Strus

About

The open source project Strus provides a collection libraries and command line tools written in C++ for building a competitive, scalable full-text search engine.
The Strus search engine can be built using any key value store database that provides an upper bound seek function for the stored key/value pairs. Currently, there exists an implementation based on the LevelDB library.

Demo system

There is a demo system online for Strus:
A search on the complete Wikipedia collection (English) (ALERT: The Intel NUC machine hosting the demo search broke down. The demo search is currently NOT available.) with a description how the system can be installed and the index built.

Tutorials

A tutorial for building a simple search engine with PHP is available here.
Another tutorial for building a nontrivial search engine also covering the insert case with Python and the Tornado web framework is available here.
An introduction that shows how to write dynamically loadable extensions of the Strus core in C++ can be found here.
An article that shows how scalable search engines can be built with Strus (distributing the search index) can be found here.

Installation

For installation see description files INSTALL.<platform.> in the top level directory of each project. The descriptions of the project installations are intended to be self contained. For example for Ubuntu: strusBase, strus, strusAnalyzer, strusTrace, strusModule, strusRpc, strusVector, strusPattern, strusUtilities, strusBindings and strusAll.

Regular Builds

The software is built regurarly on Travis (on commit of the master branch) and on the OpenSUSE build cluster (currently triggered manually).

Documentation

The documentation is work in progress. What is available can be found here.

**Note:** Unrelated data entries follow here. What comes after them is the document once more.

/-- EMBANK locks the translation of a page of HBM or host memory and marks its entry; a page that is not mapped is a translation fault.
RELEASE unlocks every page that its range meets, unless the resident schedule lists one of them: SCHEDULE_STATE then. -/
def Claims.PagesAreEmbanked : Prop :=
  ∀ (s : State) (x : Desc), s.tablesWait x.pol = false →
    let v := s.taken x.id
    (s.runs x 0x42 → x.done = 0 → x.prog = 0 → x.range.2 = x.range.1 + 4096 → s.lockedAt x.pol x.range.1 = none →
      (∀ a e, v.walk x.pol x.range.1 = .leaf 4 a e → pteTarget e ≤ 1 → (pteTarget e = 0 → s.ownsLeaf x.pol 4 e = true) →
        s.locked.length < 65536 → Does (.embank x.id) s (fun u =>
          u.ended x.id 0 0 1 ∧ pteEmb (u.pte x.pol a) = true ∧ pteAddr (u.pte x.pol a) = pteAddr e ∧
          u.locked = s.locked ++ [{ pol := x.pol, va := x.range.1, size := 4096, target := pteTarget e, addr := pteAddr e,
                                    rd := pteRead e, wr := pteWrite e }])) ∧
      (∀ l t, v.walk x.pol x.range.1 = .hole l t → Does (.embank x.id) s (fun u => u.locked = s.locked ∧
        if s.get MMU_FQ_CFG.EN x.pol = 1 then ∃ y, u.desc x.id = some y ∧ y.phase = .suspended else u.ended x.id 0x12 0 0))) ∧
    (s.runs x 0x43 → Does (.release x.id) s (fun u =>
      if s.releaseBarred x.pol x.range.1 x.range.2 = true then u.ended x.id 0x08 s.schedSt 0 ∧ u.locked = s.locked
      else u.ended x.id 0 0 (s.lockedIn x.pol x.range.1 x.range.2).length ∧
        u.locked = s.locked.filter (fun l => !(s.lockedIn x.pol x.range.1 x.range.2).contains l)))

/-- FAULT_REPLY names an outstanding fault: on retry its descriptor runs again, on abort it ends FAULT_ABORTED with the fault's number
and progress, as it does after TIMEOUT_MS. A read error of host memory where data lies ends its descriptor, or disables the ring whose fetch
it was; one where a table in host memory is read is a translation fault of that work. -/
def Claims.FaultsAreAnswered : Prop :=
  ∀ (s : State) (x y : Desc) (f : FaultRec), s.desc y.id = some y → y.id ≠ x.id → f.desc = some y.id → f.requester ≠ 2 →
    f.requester ≠ 3 → y.phase = .suspended →
    (s.runs x 0x44 → s.faultNamed x = none → Does (if x.replyAbort then .faultReplyAbort x.id else .faultReplyRetry x.id) s (fun u =>
      u.ended x.id 0 0 0 ∧ u.faults = s.faults.filter (fun f => !(f.desc == some x.id)))) ∧
    (s.runs x 0x44 → s.faultNamed x = some f → x.replyAbort = false → Does (.faultReplyRetry x.id) s (fun u =>
      u.ended x.id 0 0 0 ∧ u.desc y.id = some { y with phase := .running })) ∧
    (s.runs x 0x44 → s.faultNamed x = some f → x.replyAbort = true → Does (.faultReplyAbort x.id) s (fun u =>
      u.ended x.id 0 0 0 ∧ u.ended y.id 0x12 (f.id % 2 ^ 48) f.done)) ∧
    (∀ (pol : Fin 8) (slot : Nat),
      (s.faults.find? (fun f => f.pol == pol.val && f.slot == some slot) = none → Does (.faultTimeout pol slot) s (fun u => u = s)) ∧
      (s.faults.find? (fun f => f.pol == pol.val && f.slot == some slot) = some f → Does (.faultTimeout pol slot) s (fun u =>
        if s.get MMU_FQ_CFG.TIMEOUT_MS pol = 0 then u = s else u.ended y.id 0x12 (f.id % 2 ^ 48) f.done))) ∧
    (∀ (z : Desc) (r : Fin 8192) (a : Nat),
      (s.desc z.id = some z → Does (.hostReadError (some z.id) r a) s (fun u =>
        if z.active = true ∧ readsMemory z.opcode = true ∧ s.inHost z.pol a = true then u.ended z.id 0x11 (a % 2 ^ 48) (s.progress z)
        else if z.active = true ∧ walksTables z.opcode = true ∧ s.ptHbm z.pol = false then
          (if s.get MMU_FQ_CFG.EN z.pol = 1 then ∃ y, u.desc z.id = some y ∧ y.phase = .suspended ∧ y.done = s.progress z
           else u.ended z.id 0x12 0 (s.progress z))
        else u = s)) ∧
      (s.ringOwner r = none → exec (.hostReadError none r a) s = .next s) ∧
      (∀ n, s.ringOwner r = some n → s.get RNG_CTRL.ENABLED r = 1 → s.get RNG_CTRL.QUEUED r = 0 →
        let off (u : State) : Prop := u.get RNG_CTRL.ENABLED r = 0 ∧ u.get RNG_CTRL.RING_FAULT r = 1
        Does (.hostReadError none r a) s (fun u =>
          if s.fetches.any (fun f => f.ring == r.val) = false ∨ s.fetchBlocked r = true then u = s
          else if s.inHost n a = true then off u
          else if s.ptHbm n = true then u = s
          else if s.get MMU_FQ_CFG.EN n = 1 then u.fetchBlocked r = true ∧ u.get RNG_CTRL.ENABLED r = 1
          else off u)))

/-- The patrol scrubber corrects and counts one wrong symbol, and a unit that cannot be corrected becomes poisoned and is counted once;
while it is off the symbols stay wrong. A read of MMU_QUOTA_A gives the frames used and free, and latches the other half. A request of
another package is served where every byte lies in embanked pages that allow it, waits for a port that issues no request, and is denied
elsewhere; one of this package's that is not answered fails its user. -/
def Claims.MemoryIsKept : Prop :=
  ∀ (s : State) (p : Fin 4) (pol : Fin 8),
    (∀ pa bad,
      let n := max bad (SMap.get 0 s.hbmErr (pa / 64))
      Does (.hbmPatrol pa bad) s (fun u =>
      if s.part.hbmGib * 2 ^ 30 ≤ pa ∨ n = 0 then u = s
      else if s.get MMU_HBM_SCRUB.EN = 0 then u = { s with hbmErr := SMap.set 0 s.hbmErr (pa / 64) n }
      else if n = 1 then u.get MMU_HBM_ERR.CE = min MMU_HBM_ERR.CE.stop (s.get MMU_HBM_ERR.CE + 1) ∧
        KeepsBut s u .MMU_HBM_ERR 0 0 [] ∧ u = { s with regs := u.regs, hbmErr := SMap.set 0 s.hbmErr (pa / 64) 0 }
      else if s.poisoned (pa / 64) = true then u = s
      else u.poisoned (pa / 64) = true ∧
        (s.hbmErr = [] → u.get MMU_HBM_ERR.UE = min MMU_HBM_ERR.UE.stop (s.get MMU_HBM_ERR.UE + 1)))) ∧
    Does (.quotaARead p pol) s (fun u =>
      if s.openOn pol p = true then
        bitsOf u.readData.toNat MMU_QUOTA_A.USED.lo MMU_QUOTA_A.USED.w = s.usedFrames pol % 2 ^ MMU_QUOTA_A.USED.w ∧
        bitsOf u.readData.toNat MMU_QUOTA_A.FREE.lo MMU_QUOTA_A.FREE.w =
          (s.get GLB_PLD_STAT.HBM_GIB pol * 262144 - s.usedFrames pol - s.pendingPages pol) % 2 ^ MMU_QUOTA_A.FREE.w ∧
        SMap.get 0 u.quotaB pol = BitVec.ofNat 64 (s.get GLB_PLD_STAT.HBM_GIB pol * 2 ^ 32 + s.pendingPages pol % 2 ^ 32)
      else u = { s.drop p with readData := 0 }) ∧
    (∀ (a : Via) (rank tag va len : Nat) (bs : List Byte), s.gets a 1 2 rank = true →
      let t (n : Nat) := s.got a 1 2 (flitsOf (12 + n)) rank
      let r := (t 0).demand pol va len
      let may (ok : Locked → Bool) (n : Nat) : Prop := s.isOpen pol = true ∧
        ∀ i < n, ∃ l, s.lockedAt pol ((va + i) % 2 ^ 48) = some l ∧ ok l = true
      (∀ xs, may (·.rd) len → r.vread pol va len = .ok xs →
        exec (.remoteAccessRequest a rank tag pol va len none) s = .next (r.sendFree rank (BitVec.ofNat 32 tag) (0 :: xs))) ∧
      (may (·.rd) len → r.vread pol va len = .error .wait →
        exec (.remoteAccessRequest a rank tag pol va len none) s =
          .next { r with served := r.served ++ [{ rank := rank, tag := tag, pol := pol, va := va, len := len, wr := none }] }) ∧
      (¬ may (·.rd) len →
        exec (.remoteAccessRequest a rank tag pol va len none) s = .next ((t 0).sendFree rank (BitVec.ofNat 32 tag) [1])) ∧
      (∀ w, may (·.wr) bs.length → (t bs.length).vwriteAll pol va bs = .ok w →
        exec (.remoteAccessRequest a rank tag pol va len (some bs)) s = .next (w.sendFree rank (BitVec.ofNat 32 tag) [0])) ∧
      (¬ may (·.wr) bs.length →
        exec (.remoteAccessRequest a rank tag pol va len (some bs)) s =
          .next ((t bs.length).sendFree rank (BitVec.ofNat 32 tag) [1]))) ∧
    (∀ (tag : Nat) (r : Rem) (x : Desc),
      (s.remotes.find? (fun r => r.tag == tag && r.ans.isNone) = none → Does (.remoteAccessTimeout tag) s (fun u => u = s)) ∧
      (s.remotes.find? (fun r => r.tag == tag && r.ans.isNone) = some r → r.requester = 1 → r.desc = some x.id →
        s.desc x.id = some x → x.phase ≠ .ended → s.get MMU_FQ_CFG.EN x.pol = 0 →
        Does (.remoteAccessTimeout tag) s (fun u => u.ended x.id 0x12 0 x.done)))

The inverted case of pattern matching

The documentation for doing high performance pattern matching with many thousands of patterns can be found here. It allows you to define tokens with regular expressions in text and to define patterns with these tokens as alphabet. With the help of Hyperscan that builds one DFA for all regular expressions StrusPattern gets a competitive performance. Approximative matching on Unicode strings with edit distance is also supported.

Story

Why build yet another search engine? Here I tell about my motivation and the story of Strus. I also try to explain, what distinguishes Strus from other search engine software.

News

Jul 20th, 2021	After a long pause due to illness and recovery, I am trying to bring up the Wikipedia Search again. During the recovery I did something completely different: Mewa, a compiler compiler for prototyping compiler front-ends including a proof of concept language.
Jan 23rd, 2021	The Intel NUC machine hosting the demo search broke down and I was not able to bring it up again yet. The demo search is currently NOT available.
Jul 2nd, 2020	Continuing work on the web service and the replacement of the strus demo search on Wikipedia.
Apr 24th, 2020	Due to private issues the resources for further development of strus are not available from now till mid of June 2020.
Apr 2th, 2020	The strus demo search is currently not reachable due to a NAT problem. I changed my provider. The strus demo search on Wikipedia will be replaced soon.
Nov 6th, 2019	. The Wikipedia demo search will soon be replaced by a version run by the web service, that operates as close to REST as possible.
Mar 22th, 2019	The project strusWebService is now built as part of strusAll if enabled (WITH_STRUS_WEBSERVICE=YES). The JSON and XML schemas for the webrequests are now generated in the build of the strusWebService. Currently the generated schemas are only informal (not tested yet). The next step is to rebuild the demo search on Wikipedia with the webservice, using the pieces recently implemented as for example the new query sentence analysis.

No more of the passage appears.